YOUR ASSIGNMENT: Return all lines from the listing below in which "vectors" appears.
# # # #
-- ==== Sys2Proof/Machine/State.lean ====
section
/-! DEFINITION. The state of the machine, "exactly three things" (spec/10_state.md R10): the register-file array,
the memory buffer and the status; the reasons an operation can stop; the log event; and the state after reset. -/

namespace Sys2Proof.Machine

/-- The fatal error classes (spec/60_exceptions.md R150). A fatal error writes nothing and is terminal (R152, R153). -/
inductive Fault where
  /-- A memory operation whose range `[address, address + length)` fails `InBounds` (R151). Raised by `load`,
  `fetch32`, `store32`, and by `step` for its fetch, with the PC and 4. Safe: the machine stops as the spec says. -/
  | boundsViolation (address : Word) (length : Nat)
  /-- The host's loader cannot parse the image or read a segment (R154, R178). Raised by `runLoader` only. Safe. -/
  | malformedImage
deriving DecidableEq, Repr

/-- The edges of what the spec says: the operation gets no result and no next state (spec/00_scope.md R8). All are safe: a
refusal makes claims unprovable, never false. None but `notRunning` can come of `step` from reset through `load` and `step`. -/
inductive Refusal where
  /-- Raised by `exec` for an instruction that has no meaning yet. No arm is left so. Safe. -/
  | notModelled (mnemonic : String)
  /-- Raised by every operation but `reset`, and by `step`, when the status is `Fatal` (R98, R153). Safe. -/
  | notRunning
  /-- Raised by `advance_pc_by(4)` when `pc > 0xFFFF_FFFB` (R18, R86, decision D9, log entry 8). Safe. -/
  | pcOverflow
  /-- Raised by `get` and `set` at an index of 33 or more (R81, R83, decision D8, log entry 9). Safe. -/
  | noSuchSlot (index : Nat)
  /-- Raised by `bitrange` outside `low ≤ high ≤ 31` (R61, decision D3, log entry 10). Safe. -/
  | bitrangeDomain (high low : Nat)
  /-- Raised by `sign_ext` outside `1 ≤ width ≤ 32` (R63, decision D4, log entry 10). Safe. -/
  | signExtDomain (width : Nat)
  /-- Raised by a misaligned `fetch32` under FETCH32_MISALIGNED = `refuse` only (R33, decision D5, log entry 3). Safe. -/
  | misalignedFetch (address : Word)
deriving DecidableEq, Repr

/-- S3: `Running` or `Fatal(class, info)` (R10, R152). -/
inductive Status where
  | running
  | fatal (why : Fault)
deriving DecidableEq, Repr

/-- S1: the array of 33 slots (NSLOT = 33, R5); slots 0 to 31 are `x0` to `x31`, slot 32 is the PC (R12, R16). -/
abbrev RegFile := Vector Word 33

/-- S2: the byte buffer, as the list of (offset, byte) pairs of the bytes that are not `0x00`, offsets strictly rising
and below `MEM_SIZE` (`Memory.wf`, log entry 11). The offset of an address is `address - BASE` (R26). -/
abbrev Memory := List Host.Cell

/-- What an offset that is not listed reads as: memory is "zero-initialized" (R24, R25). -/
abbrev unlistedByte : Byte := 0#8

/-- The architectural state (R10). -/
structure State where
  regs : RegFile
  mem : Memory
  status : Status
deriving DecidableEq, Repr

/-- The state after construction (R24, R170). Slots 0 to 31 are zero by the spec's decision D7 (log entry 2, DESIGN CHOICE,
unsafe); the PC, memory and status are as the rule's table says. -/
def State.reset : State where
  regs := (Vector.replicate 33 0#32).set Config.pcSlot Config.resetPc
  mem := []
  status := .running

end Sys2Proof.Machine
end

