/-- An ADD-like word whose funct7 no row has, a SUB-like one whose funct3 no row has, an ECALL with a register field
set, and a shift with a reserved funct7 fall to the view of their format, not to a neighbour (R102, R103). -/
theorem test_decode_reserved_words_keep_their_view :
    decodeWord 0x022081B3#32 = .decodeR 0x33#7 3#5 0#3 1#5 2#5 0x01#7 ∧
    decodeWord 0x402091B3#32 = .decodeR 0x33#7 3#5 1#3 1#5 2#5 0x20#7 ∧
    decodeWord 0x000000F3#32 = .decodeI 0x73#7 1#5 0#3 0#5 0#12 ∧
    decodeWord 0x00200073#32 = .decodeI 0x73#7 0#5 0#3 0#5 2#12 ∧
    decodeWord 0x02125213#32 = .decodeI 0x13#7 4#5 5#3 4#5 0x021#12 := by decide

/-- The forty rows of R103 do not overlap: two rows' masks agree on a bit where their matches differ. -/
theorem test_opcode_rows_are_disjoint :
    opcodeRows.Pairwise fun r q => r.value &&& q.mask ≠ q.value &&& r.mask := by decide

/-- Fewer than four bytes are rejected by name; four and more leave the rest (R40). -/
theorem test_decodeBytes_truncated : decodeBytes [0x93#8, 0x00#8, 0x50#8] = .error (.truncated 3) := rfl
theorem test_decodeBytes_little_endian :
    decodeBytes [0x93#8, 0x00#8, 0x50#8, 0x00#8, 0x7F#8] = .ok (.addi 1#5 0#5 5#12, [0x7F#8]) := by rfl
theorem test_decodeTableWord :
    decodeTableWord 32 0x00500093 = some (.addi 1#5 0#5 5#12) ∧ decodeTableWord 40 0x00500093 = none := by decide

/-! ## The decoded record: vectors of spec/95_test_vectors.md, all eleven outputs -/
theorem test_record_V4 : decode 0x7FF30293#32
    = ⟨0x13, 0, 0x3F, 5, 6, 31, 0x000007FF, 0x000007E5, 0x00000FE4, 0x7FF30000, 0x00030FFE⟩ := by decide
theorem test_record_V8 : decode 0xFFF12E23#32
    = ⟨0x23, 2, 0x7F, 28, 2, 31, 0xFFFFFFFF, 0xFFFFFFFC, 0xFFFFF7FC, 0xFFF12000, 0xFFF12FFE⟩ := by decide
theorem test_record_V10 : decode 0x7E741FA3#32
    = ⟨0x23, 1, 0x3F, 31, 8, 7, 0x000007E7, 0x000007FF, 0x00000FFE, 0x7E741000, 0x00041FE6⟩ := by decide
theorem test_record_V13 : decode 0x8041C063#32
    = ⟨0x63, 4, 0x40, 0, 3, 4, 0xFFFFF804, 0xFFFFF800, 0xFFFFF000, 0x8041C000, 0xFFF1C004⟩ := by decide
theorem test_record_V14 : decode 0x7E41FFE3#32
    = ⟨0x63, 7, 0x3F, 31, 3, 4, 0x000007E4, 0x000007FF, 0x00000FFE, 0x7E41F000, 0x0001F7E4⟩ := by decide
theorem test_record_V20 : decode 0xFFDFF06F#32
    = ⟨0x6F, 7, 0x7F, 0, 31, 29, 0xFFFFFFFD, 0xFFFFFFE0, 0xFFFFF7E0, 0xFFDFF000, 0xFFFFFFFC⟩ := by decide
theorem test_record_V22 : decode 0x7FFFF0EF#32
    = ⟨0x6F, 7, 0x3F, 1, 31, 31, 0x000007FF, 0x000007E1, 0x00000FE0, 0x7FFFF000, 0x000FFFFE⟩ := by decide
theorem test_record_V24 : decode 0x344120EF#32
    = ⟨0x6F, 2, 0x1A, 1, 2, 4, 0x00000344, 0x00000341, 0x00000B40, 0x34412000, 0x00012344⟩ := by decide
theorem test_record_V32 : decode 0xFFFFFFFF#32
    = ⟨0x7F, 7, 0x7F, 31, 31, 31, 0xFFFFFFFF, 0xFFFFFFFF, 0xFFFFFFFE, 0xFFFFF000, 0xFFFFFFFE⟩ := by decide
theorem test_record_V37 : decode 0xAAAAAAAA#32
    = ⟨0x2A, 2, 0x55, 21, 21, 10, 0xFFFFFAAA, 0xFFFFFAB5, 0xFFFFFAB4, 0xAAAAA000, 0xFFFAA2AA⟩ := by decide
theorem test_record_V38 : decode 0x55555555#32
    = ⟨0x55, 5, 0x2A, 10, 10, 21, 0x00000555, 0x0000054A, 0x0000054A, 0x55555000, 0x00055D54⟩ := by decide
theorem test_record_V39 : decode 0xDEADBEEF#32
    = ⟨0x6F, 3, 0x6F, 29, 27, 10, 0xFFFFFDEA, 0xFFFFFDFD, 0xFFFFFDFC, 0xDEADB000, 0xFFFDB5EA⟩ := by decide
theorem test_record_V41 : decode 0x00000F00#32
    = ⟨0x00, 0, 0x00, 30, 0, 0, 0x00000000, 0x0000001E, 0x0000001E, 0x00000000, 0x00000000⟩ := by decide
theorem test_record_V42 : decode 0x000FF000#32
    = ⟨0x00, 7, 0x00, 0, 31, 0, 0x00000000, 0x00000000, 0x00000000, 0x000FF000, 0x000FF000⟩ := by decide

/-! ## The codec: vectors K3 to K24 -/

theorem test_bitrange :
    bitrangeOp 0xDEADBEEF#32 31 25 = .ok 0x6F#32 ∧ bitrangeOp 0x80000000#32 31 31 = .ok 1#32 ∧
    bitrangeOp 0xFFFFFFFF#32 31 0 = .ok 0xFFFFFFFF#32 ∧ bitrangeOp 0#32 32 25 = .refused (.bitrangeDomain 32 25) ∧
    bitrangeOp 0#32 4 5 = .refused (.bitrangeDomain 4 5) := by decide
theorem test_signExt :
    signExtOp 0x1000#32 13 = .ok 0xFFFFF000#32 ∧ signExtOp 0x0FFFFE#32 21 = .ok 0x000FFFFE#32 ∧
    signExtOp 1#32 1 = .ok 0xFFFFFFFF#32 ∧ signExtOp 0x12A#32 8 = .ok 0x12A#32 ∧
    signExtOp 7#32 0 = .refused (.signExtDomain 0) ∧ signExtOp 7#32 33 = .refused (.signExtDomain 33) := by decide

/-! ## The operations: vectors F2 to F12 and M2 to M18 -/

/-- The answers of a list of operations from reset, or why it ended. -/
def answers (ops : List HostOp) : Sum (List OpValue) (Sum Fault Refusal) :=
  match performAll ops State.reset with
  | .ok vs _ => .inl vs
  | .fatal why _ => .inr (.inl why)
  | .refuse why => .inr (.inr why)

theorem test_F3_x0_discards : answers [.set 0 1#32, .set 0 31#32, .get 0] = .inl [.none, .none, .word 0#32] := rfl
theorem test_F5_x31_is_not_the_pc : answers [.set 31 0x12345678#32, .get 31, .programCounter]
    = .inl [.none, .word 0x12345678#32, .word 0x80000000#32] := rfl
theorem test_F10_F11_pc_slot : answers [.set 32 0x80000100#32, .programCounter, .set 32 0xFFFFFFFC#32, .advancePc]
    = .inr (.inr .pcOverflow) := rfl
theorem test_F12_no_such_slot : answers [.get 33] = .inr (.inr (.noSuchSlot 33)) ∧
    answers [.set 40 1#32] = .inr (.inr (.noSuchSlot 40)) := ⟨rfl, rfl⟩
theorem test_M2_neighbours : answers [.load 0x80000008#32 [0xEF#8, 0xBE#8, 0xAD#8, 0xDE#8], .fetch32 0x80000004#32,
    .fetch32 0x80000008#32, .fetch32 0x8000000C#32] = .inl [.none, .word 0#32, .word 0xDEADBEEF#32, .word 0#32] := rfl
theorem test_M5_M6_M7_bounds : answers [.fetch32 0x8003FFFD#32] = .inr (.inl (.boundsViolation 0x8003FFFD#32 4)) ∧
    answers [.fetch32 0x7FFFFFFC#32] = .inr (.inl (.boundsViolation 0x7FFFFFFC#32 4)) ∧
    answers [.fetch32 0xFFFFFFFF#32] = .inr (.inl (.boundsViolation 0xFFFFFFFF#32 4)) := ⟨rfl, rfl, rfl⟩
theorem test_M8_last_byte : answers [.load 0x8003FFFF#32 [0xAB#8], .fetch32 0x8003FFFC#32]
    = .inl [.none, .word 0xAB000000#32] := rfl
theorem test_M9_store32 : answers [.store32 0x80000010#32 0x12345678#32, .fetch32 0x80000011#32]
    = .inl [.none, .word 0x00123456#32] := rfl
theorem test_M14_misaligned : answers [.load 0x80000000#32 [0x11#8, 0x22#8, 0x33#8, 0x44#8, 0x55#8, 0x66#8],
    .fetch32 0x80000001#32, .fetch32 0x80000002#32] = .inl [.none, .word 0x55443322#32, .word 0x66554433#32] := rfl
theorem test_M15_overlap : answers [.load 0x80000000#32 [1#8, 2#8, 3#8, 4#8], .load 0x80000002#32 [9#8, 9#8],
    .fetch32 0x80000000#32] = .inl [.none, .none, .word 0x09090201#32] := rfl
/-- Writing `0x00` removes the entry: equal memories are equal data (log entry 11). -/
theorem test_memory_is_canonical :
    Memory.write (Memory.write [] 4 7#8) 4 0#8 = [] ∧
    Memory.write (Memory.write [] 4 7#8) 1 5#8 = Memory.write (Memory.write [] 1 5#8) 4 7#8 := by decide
# # # #
ANSWER SPACE:
/-! ## The decoded record: vectors of spec/95_test_vectors.md, all eleven outputs -/
/-! ## The codec: vectors K3 to K24 -/
/-! ## The operations: vectors F2 to F12 and M2 to M18 -/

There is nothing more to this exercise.